Dive Brief:
- Department store retailers in recent quarters have been able to improve both their top-line sales and margins through better management of their inventory, as well as creating a seamless shopping experience for customers, according to a recent Moody's report.
- Analysts led by Christina Boni pointed to Kohl's fourth straight quarter of comparable sales increases, and also strong sales performances at Macy's and Nordstrom in recent quarters as evidence of sector improvement. During the same period, inventory levels at the stronger department stores have declined.
- But the trend is not universal among department stores. Boni described J.C. Penney, which Moody's downgraded after its Q2 earnings release, as "a significant laggard on inventory management."
Dive Insight:
Wall Street analysts in recent years have repeatedly drummed department stores for holding too much inventory in a world that is changing how it shops. It's not the products themselves investors despise, of course, but the discounting it takes to get rid of them if shopping is sluggish.

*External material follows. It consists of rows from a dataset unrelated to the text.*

/-- The state of the module. -/
structure State where
  /-- The variant of the module (R1). -/
  variant : Variant
  /-- Nanoseconds of CLK_SVC since power-good (R41, R551). -/
  now : Nat
  /-- CLK_PX time in tenths of a cycle, stopped and paused cycles left out (R532). -/
  px : Nat
  /-- The Mint (R469, R470). -/
  mint : Mint
  /-- Registers by BAR2 address; an unlisted register reads `regDefault`. -/
  regs : Map Word
  /-- Shadows of RWS registers (R11); unlisted: equal to `regDefault`. -/
  shadow : Map Word
  /-- The live quantity behind a _LO/_HI pair, by the address of its _LO register. -/
  live : Map (BitVec 64)
  /-- The configuration flash (R103); an unlisted byte reads 0 (log entry 4). -/
  flash : List Host.Cell
  /-- The Vault's one-time-programmable fields. -/
  otp : Otp
  /-- The active plane (R108); none until an image has passed at a start. -/
  plane : Option Plane
  /-- The Escrow plane (R108). -/
  escrow : Option Plane
  /-- The Vault. -/
  vlt : Vault
  /-- Power supervisor and start sequence. -/
  pwr : Pwr
  /-- The CLK_PX step change. -/
  clk : Clk
  /-- The Auditor. -/
  aud : Aud
  /-- The Clearing House. -/
  ch : ChSt
  /-- The thermal unit. -/
  th : Therm
  /-- The sensor ports and lanes. -/
  lnk : Lnk
  /-- Frame ingest and recording. -/
  ing : Ing
  /-- The Capture Schedule. -/
  sch : Sch
  /-- The pixel clusters' tables and products, by stream. -/
  pix : Map PixStr
  /-- The correlation engine. -/
  cor : Cor
  /-- The compression cluster. -/
  cmp : Cmp
  /-- HEVC encoding and decoding. -/
  vid : Vid
  /-- The memory controller. -/
  mem : Mem
  /-- The host interface. -/
  hst : Hst
  /-- Ethernet and the Mint's pins. -/
  net : Net
  /-- Display heads and audio ports. -/
  out : Out
  /-- The test access port (R62). -/
  tap : Tap
  /-- The result of the last bus read, telemetry word or similar read (a 64-bit read: lower word first). -/
  rdata : BitVec 64
  /-- The bytes of the last VPD, telemetry block or JTAG read. -/
  rbytes : List Byte
  /-- The commands that wait, first in, first out. -/
  pending : List Instr
  deriving DecidableEq, Repr

/-- Why a step stops with a fault: no command of this block does (every command has an effect the rules give, or none
and then leaves the state as it is). -/
inductive Fault where
  deriving DecidableEq, Repr

/-- Why a step is refused. -/
inductive Refusal where
  /-- Raised by Dispatch for a command whose meaning is not written yet; safe (nothing is claimed of it). -/
  | notModelled (mnemonic : String)
  deriving DecidableEq, Repr

/-- The module right after reset: a COLD_RESET has just begun (R121, R123), PFC soft start, no image loaded, nothing in
memory. Values the spec does not give are those of log entries 3 to 12. -/
def State.reset : State where
  variant := .rlm4800
  now := 0
  px := 0
  mint := ⟨0, 0, 0⟩
  regs := []
  shadow := []
  live := []
  flash := []
  otp := ⟨0, 0, 0, false⟩
  plane := none
  escrow := none
  vlt := ⟨0, 0, none, none, false, false, 0, 0, false, [], 0, 0, none⟩
  pwr := ⟨.starting, 1, 0, false, false, false, false, false, 0, false, 0, [], 0, 0, 0, false, false, false, [], false, [0, 0, 0, 0], [0, 0, 0, 0], 0⟩
  clk := ⟨0, 3, 3, []⟩
  aud := ⟨[], [], 0, 0, 0, true, 0, false, true, [], []⟩
  ch := ⟨[], [], [], [], 0, 0⟩
  th := ⟨[], [false, false], [false, false], [0, 0]⟩
  lnk := ⟨[], []⟩
  ing := ⟨0, [], [], [], [[], []], [], 0, [], []⟩
  sch := ⟨[], [], [], [], [], [], ⟨0, [], none⟩, 0, 0, [], []⟩
  pix := []
  cor := ⟨[], [], [], none, false, 0⟩
  cmp := ⟨[], [], 0⟩
  vid := ⟨[], [], 5, 0⟩
  mem := ⟨[], [], [], 0, [], [], [], [0, 0, 0, 0], [0, 0, 0, 0], 0, 0, 0, [], 0, 0, [], 0⟩
  hst := ⟨0#32, 0#32, 0#32, 0#32, 0#64, 0#64, [], [], [], [], [], [], 0#32, 0#32, false, [], [], [], [], 0, false, [0, 0, 0, 0, 0], [0, 0, 0], [], []⟩
  net := ⟨[], [], none, false, false, 0, true⟩
  out := ⟨[], [], [], ⟨0, 0, [], 0#32, 0#32⟩, 0⟩
  tap := ⟨0, []⟩
  rdata := 0
  rbytes := []
  pending := []

end Sys2Proof.Machine
end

And, until recently, department store shopping was mostly sluggish, as the sector was caught unprepared for the expansion of digital, off-price and fast-fashion competitors. But the department store sector is starting to adapt, through a mix of strategies.

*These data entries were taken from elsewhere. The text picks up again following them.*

-- ==== Sys2Proof/Machine/Rs.lean ====
section
/-! DEFINITION. Reed-Solomon decoding over GF(2^m): the outer code of the recording memory (R428) and the code of the
sensor lanes (06) are this one decoder with their own field, length and number of parity symbols. -/

namespace Sys2Proof.Machine

/-- A field GF(2^m) generated by the polynomial `poly` (with its x^m term). -/
structure Gf where
  m : Nat
  poly : Nat
  deriving DecidableEq, Repr

/-- The product of two field elements. -/
def Gf.mul (f : Gf) (a b : Nat) : Nat :=
  ((List.range f.m).foldl (fun (r : Nat × Nat) i =>
    (if b.testBit i then r.1 ^^^ r.2 else r.1,
     if (r.2 * 2).testBit f.m then (r.2 * 2) ^^^ f.poly else r.2 * 2)) (0, a)).1

/-- A power of a field element. -/
def Gf.pow (f : Gf) (a : Nat) : Nat → Nat
  | 0 => 1
  | n + 1 => f.mul a (f.pow a n)

/-- The inverse of a nonzero element: a^(2^m - 2), by squaring (0 for 0). -/
def Gf.inv (f : Gf) (a : Nat) : Nat :=
  ((List.range (f.m - 1)).foldl (fun (r : Nat × Nat) _ =>
    let sq := f.mul r.2 r.2
    (f.mul r.1 sq, sq)) (1, a)).1

/-- A power of α; negative powers by `n` mod 2^m - 1. -/
def Gf.alpha (f : Gf) (n : Nat) : Nat := f.pow 2 (n % (2 ^ f.m - 1))

/-- The value of a polynomial, lowest coefficient first. -/
def Gf.eval (f : Gf) (p : List Nat) (x : Nat) : Nat := p.foldr (fun c r => c ^^^ f.mul r x) 0

/-- The value of a word at α^j, the first symbol being the highest coefficient. -/
def Gf.syndrome (f : Gf) (w : List Nat) (j : Nat) : Nat :=
  let x := f.alpha j
  w.foldl (fun r c => f.mul r x ^^^ c) 0

/-- The state of the Berlekamp-Massey recursion. -/
structure Bm where
  c : List Nat
  b : List Nat
  l : Nat
  m : Nat
  d : Nat
  deriving DecidableEq, Repr

/-- Coefficient-wise sum of polynomials. -/
def polyAdd : List Nat → List Nat → List Nat
  | [], q => q
  | p, [] => p
  | a :: p, b :: q => (a ^^^ b) :: polyAdd p q

/-- One turn of Berlekamp-Massey at index `k` of the syndromes. -/
def Gf.bmStep (f : Gf) (syn : List Nat) (s : Bm) (k : Nat) : Bm :=
  let d := (List.range (min (k + 1) s.c.length)).foldl
    (fun r i => r ^^^ f.mul (s.c.getD i 0) (syn.getD (k - i) 0)) 0
  if d = 0 then { s with m := s.m + 1 }
  else
    let q := f.mul d (f.inv s.d)
    let c := polyAdd s.c (List.replicate s.m 0 ++ s.b.map (f.mul q))
    if 2 * s.l ≤ k then ⟨c, s.c, k + 1 - s.l, 1, d⟩ else { s with c := c, m := s.m + 1 }

/-- Bounded-distance decoding: the word with at most `t` symbols corrected and how many were, or none where no
codeword lies within `t`. -/
def Gf.decode (f : Gf) (nsyn t : Nat) (w : List Nat) : Option (List Nat × Nat) :=
  let n := w.length
  let ord := 2 ^ f.m - 1
  let syn := (List.range nsyn).map (f.syndrome w)
  if syn.all (· == 0) then some (w, 0)
  else
    let bm := (List.range nsyn).foldl (f.bmStep syn) ⟨[1], [1], 0, 1, 1⟩
    if t < bm.l then none
    else
      let pos := idxs n (fun i => f.eval bm.c (f.alpha (ord - (n - 1 - i) % ord)) == 0)
      if pos.length = bm.l then
        let omega := (List.range nsyn).map fun k =>
          (List.range (k + 1)).foldl (fun r i => r ^^^ f.mul (bm.c.getD i 0) (syn.getD (k - i) 0)) 0
        let out := pos.foldl (fun (r : List Nat) i =>
          let e := n - 1 - i
          let xi := f.alpha (ord - e % ord)
          let den := (List.range bm.c.length).foldl (fun r k =>
            if k % 2 = 1 then r ^^^ f.mul (bm.c.getD k 0) (f.pow xi (k - 1)) else r) 0
          let v := f.mul (f.alpha e) (f.mul (f.eval omega xi) (f.inv den))
          setAt r i (r.getD i 0 ^^^ v)) w
        if (List.range nsyn).all (fun j => f.syndrome out j == 0) then some (out, pos.length) else none
      else none

/-- The field of the memory's outer code: x^8 + x^4 + x^3 + x^2 + 1 (R428). -/
def gfMem : Gf := ⟨8, 0x11D⟩

/-- The field of the lane code RS(544,514): x^10 + x^3 + 1 (PRESUMED, log entry 14). -/
def gfLink : Gf := ⟨10, 0x409⟩

end Sys2Proof.Machine
end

Boni points to Kohl's, which she notes can tailor its inventory and reduce commitments on a per store basis through a program 500-stores strong so far. The retailer has also sped up its product flow for its private brands and is rolling out ship-to-store, which "which will enhance consumer choices and should support a continued increase in online penetration," Boni said.
Nordstrom, meanwhile, is speeding up its supply chain, including through its local shops in L.A., which pool inventory rather than shelf it up at stores, Boni notes. Nordstrom also has the advantage of its successful off-price banner Rack, which can help it quickly clear inventory leftover from "fashion misses" at its full-line stores, Boni said.
During recent periods of reduced inventory and innovative strategies to manage it, merchandise margins have improved for the sector's leaders, namely Nordstrom, Kohl's and Macy's, according to the analysts.
And then there's J.C. Penney, which of late has struggled to find the right note on fashion and can't seem to decide whom it wants to serve. Boni noted Penney's attempts in previous quarters to "reset" its women's apparel offering — efforts that include major discounting to liquidate existing inventory. And Penney is not done discounting. Boni also pointed to the retailer's plans to liquidate yet more inventory this year as it "has struggled to pinpoint its customer base — a challenge that others in the sector have also had to address as the customer has become much savvier and exacting."